The Queue
by Vladimir Sorokin
Paperback, 250 pages
NYRB Classics, 7 October 2008
Translated by Sally Laird
Designed by Katy Homans
Available at The Book Depository
Read in November 2010
First published in 1985, six years before the collapse of the political environment that serves as both its subject and its setting, Vladimir Sorokin’s The Queue delineates human society by zeroing in on a massive line of people in a Muscovite suburb in the 1970s. During and around that period it was perfectly normal for a citizen to fall in line and wait for his turn to buy imported quality goods, even when he’s unsure of the length of time he had to endure before he finally arrived at the head of the line and more unsure of the exact nature of the products he’s about to purchase. In The Queue, Sorokin, a writer who clearly possesses a sharp eye for the minutiae of life ordinary, presents an often amusing analysis of the quotidian phenomenon that is the queue and shows off its little-known and seldom acknowledged capacity for social commentaries and personal revelations.
Queues, particularly the long and winding ones, were ordinary occurrences in Soviet Russia. Just ask Sorokin himself, who, in his afterword to the novel, waxes nostalgic about the disappearance of the monster queue upon the dissolution of the Soviet era. But while The Queue may sound like a ballad dedicated to days gone by, right at the outset the contemporary relevance of this quarter-century-old novel is already hinted at, beginning as it does with a newcomer uttering a variation of a question frequently asked today in light rail transit stations, ATM booths, Apple product launches, and disaster relief goods distribution centers: “Comrade, who’s last in the queue?” It’s a question, it turns out, that was more frequently asked then. Back in the Soviet era whenever something from abroad was put up for sale, be it a heap of American blue jeans, a stockpile of Turkish footwear, or a collection of Japanese electronic appliances, people were naturally expected to line up by the thousands. Sorokin makes a spectacle out of this observation in his novel, where he conjures up a formidable group of characters, most of them unnamed and only a handful of them brought to the fore of the story, compelled to queue up for whatever is waiting for them—or, rather, whatever they’re supposed to be waiting for—at the head of the line.

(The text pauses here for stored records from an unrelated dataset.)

/-- LINK_TRAIN_FAIL (R39): at 24 or 32 GT/s the die tries the next lower rate; at 16 GT/s it sets TRAIN_FAIL, records
the event and will retry in 10 ms. -/
def execLinkTrainFail (rate : Nat) (s : State) : Out :=
  s.act fun e d =>
    if d.clk.phase != .armed || d.has .HLK_STATUS_LINK_UP || rate != 1 then d
    else
      let d1 := (d.set .HLK_STATUS_TRAIN_FAIL 1).reportOf e 0x0101
      { d1 with que := { d1.que with trainRetry := true } }

/-- LINK_TRAIN_RETRY (R39): the 10 ms are over and training starts again. -/
def execLinkTrainRetry (s : State) : Out :=
  s.act fun _ d => { d with que := { d.que with trainRetry := false } }


/-- CORRECTABLE_ERROR (R69): counted. -/
def execCorrectableError (s : State) : Out :=
  s.act fun _ d => (d.add .HLK_CORR_COUNT_COUNT 1).count 1 3 0 1

/-- UNSUPPORTED_REQUEST (R69): logged with its header. -/
def execUnsupportedRequest (header : Bytes) (s : State) : Out :=
  s.act fun _ d => d.logAer .unsupportedRequest header

/-- MALFORMED_TLP (R69): logged as fatal; the link is retrained. -/
def execMalformedTlp (header : Bytes) (flow : Bool) (s : State) : Out :=
  s.act fun _ d =>
    let d1 := d.logAer (if flow then .flowControl else .malformedTlp) header
    if d1.has .HLK_STATUS_LINK_UP then d1.event .HLK_EVENT_RETRAINED else d1

/-- A failed descriptor read (R64): the pair enters ERROR with ERR_CODE 0x03. -/
def Die.descriptorReadError (e : Env) (d : Die) (fn pair : Nat) : Die :=
  if d.getAt2 .QUE_PAIR_STATUS_STATE fn pair == 1 then d.pairError e fn pair 3 else d

/-- The reply of the request is not decided yet. -/
def Req.open? (r : Req) : Bool := match r.stage with | .fetched | .waiting | .running => true | _ => false

/-- A failed buffer read (R64): ACCESS_FAULT; the request leaves nothing behind (R71). DESIGN CHOICE (log 170): of a stream that has
written output, that output is overwritten with zeros and LENGTH is its length, since R17 lets none of it stand. -/
def Die.bufferReadError (e : Env) (d : Die) (rid : Nat) : Die :=
  match d.req? rid with
  | none => d
  | some r =>
    if !r.open? then d
    else
      let rep := Reply.fail .accessFault (d.jobTail rid)
      match d.rcp.jobs.find? fun j => j.rid == rid, d.rcp.streams.find? fun j => j.rid == rid with
      | some j, _ => (d.forget rid).endJob e r j rep
      | none, some j => ((d.forget rid).output e r r.outAddr (zeros j.off)).complete e r { rep with length := j.off }
      | none, none =>
        let d1 := if r.sess != 0 && r.stage == .running then d.leaveSession r.sess else d
        ((d1.forget rid).settleStamp e r .accessFault).complete e r rep

/-- A failed read of a bucket, handle slot or version block (R64): BUSY. It can meet a request that is not dispatched. -/
def Die.storeReadError (e : Env) (d : Die) (rid : Nat) : Die :=
  match d.req? rid with
  | none => d
  | some r =>
    match r.stage with
    | .fetched | .waiting => (d.forget rid).fail e r .busy 0
    | _ => d

/-- COMPLETION_TIMEOUT (R69): logged, and handled as the failed read it was. -/
def execCompletionTimeout (header : Bytes) (what : HostRead) (s : State) : Out :=
  s.act fun e d =>
    match what with
    | .unexpected => d.logAer .unexpectedCompletion header
    | .descriptor fn pair => (d.logAer .completionTimeout header).descriptorReadError e fn pair
    | .buffer rid => (d.logAer .completionTimeout header).bufferReadError e rid
    | .store rid => (d.logAer .completionTimeout header).storeReadError e rid

/-- A read that came back with poisoned data is logged with its header (R69); other errors of the read are not. -/
def Die.logPoison (d : Die) : Option Bytes → Die
  | some h => d.logAer .poisonedTlp h
  | none => d

/-- DESCRIPTOR_READ_ERROR, BUFFER_READ_ERROR, STORE_READ_ERROR (R64, R69): `poison` is the header of the completion where
its data were poisoned. -/
def execDescriptorReadError (fn pair : Nat) (poison : Option Bytes) (s : State) : Out :=
  s.act fun e d => (d.logPoison poison).descriptorReadError e fn pair
def execBufferReadError (rid : Nat) (poison : Option Bytes) (s : State) : Out :=
  s.act fun e d => (d.logPoison poison).bufferReadError e rid
def execStoreReadError (rid : Nat) (poison : Option Bytes) (s : State) : Out :=
  s.act fun e d => (d.logPoison poison).storeReadError e rid

/-- VF_ENABLE (R45): the virtual functions that TotalVFs offers appear, and each enable of an unassigned one records an
event. Before the physical function is ready the configuration write is answered with Request Retry Status (R44). -/
def execVfEnable (s : State) : Out :=
  s.act fun e d =>
    if d.que.crs || d.totalVfs == 0 then d
    else
      let d1 := { d with que := { d.que with vfEnable := true } }
      ((List.range d.totalVfs).map fun k => k + 1).foldl (fun d fn =>
        if d.hasAt .QUE_PAGE_STATUS_ASSIGNED fn then d
        else d.report e { Report.of 0x0103 with tenant := d.tenantOf fn }) d1

/-- MSIX_VECTOR_UNMASK (R68). -/
def execMsixVectorUnmask (fn vec : Nat) (s : State) : Out :=
  s.act fun _ d => if d.barOpen fn then (d.access fn).unmask fn vec else d

/-! ## Doorbells (R50, R51, R60) -/

/-- The page of a function answers (R43, R45, R454). -/
def Die.ready (d : Die) (fn : Nat) : Bool := d.hasAt .QUE_PAGE_STATUS_READY fn && d.barOpen fn

/-- QUE_REQ_TAIL_DB (R51): checked against the request head and the last accepted tail, modulo 2^32. Ignored while the
pair is not RUNNING (R54). -/
def execQueReqTailDb (fn pair tail : Nat) (s : State) : Out :=
  s.act fun e d0 =>
    let d := d0.access fn
    let p := d.pairState fn pair
    let size := 2 ^ d.getAt2 .QUE_PAIR_CTL_SIZE_LOG2 fn pair
    if !d.ready fn || d.getAt2 .QUE_PAIR_STATUS_STATE fn pair != 1 || tail % 2 ^ 32 == p.lastTail then d
    else if size < idxSub tail (d.getAt2 .QUE_REQ_HEAD_INDEX fn pair) then d.pairError e fn pair 1
    else if size < idxSub tail p.lastTail then d.pairError e fn pair 2
    else d.setPair fn pair { p with lastTail := tail % 2 ^ 32 }

/-- QUE_RPL_HEAD_DB (R50): returns reply space. -/
def execQueRplHeadDb (fn pair head : Nat) (s : State) : Out :=
  s.act fun _ d0 =>
    let d := d0.access fn
    if !d.ready fn || d.getAt2 .QUE_PAIR_STATUS_STATE fn pair != 1 then d
    else d.setPair fn pair { d.pairState fn pair with replyHead := head % 2 ^ 32 }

—They’re nice imported ones, I saw them.
—I couldn’t get up there. Couldn’t even get near.
—I saw some that a woman had got.
—Nice colour?
—Quite nice—greyish-brown.
—Suede-look?
—Uh-huh.
—Nonsense, young man. They’re leather.
—Leather?
—Really?
—They can’t be, I saw them myself…
—Quite right, but they only had the suede type this morning; they ran out by lunchtime. Now they’re leather—dark brown.
—Oh, hell.
The Queue is, from start to finish, true to its name. Structurally it’s nothing more than a sequence of sentences, phrases, fragments, interjections, omissions, and even unintelligible murmurs. It does away with any and all traditional forms of narration, description, and authorial intervention and operates instead with a succession of quotation dashes and unattributed lines of dialogue, as exemplified by the foregoing excerpt. In the absence of dashes and dialogue there is only silence, a break in the narrative, if it can be called that, in the form of blank acid-free pages signifying the queuers’ collective suspension of consciousness, their taking refuge in sleep after a day of waiting, talking, complaining, arguing, pushing, roll-calling, smoking, drinking, and trying their luck at love. Yes, love and life and Levi’s.
A singularly engaging debut novel by one of the most luminous figures of contemporary Russian literature, The Queue is unabashedly postmodern. In its justified peculiarity a microcosm teeming with the absurdities of everyday life emerges; a celebration of organized chaos as the oxymoronic term applies to human society the novel, if indeed it can be called that, becomes.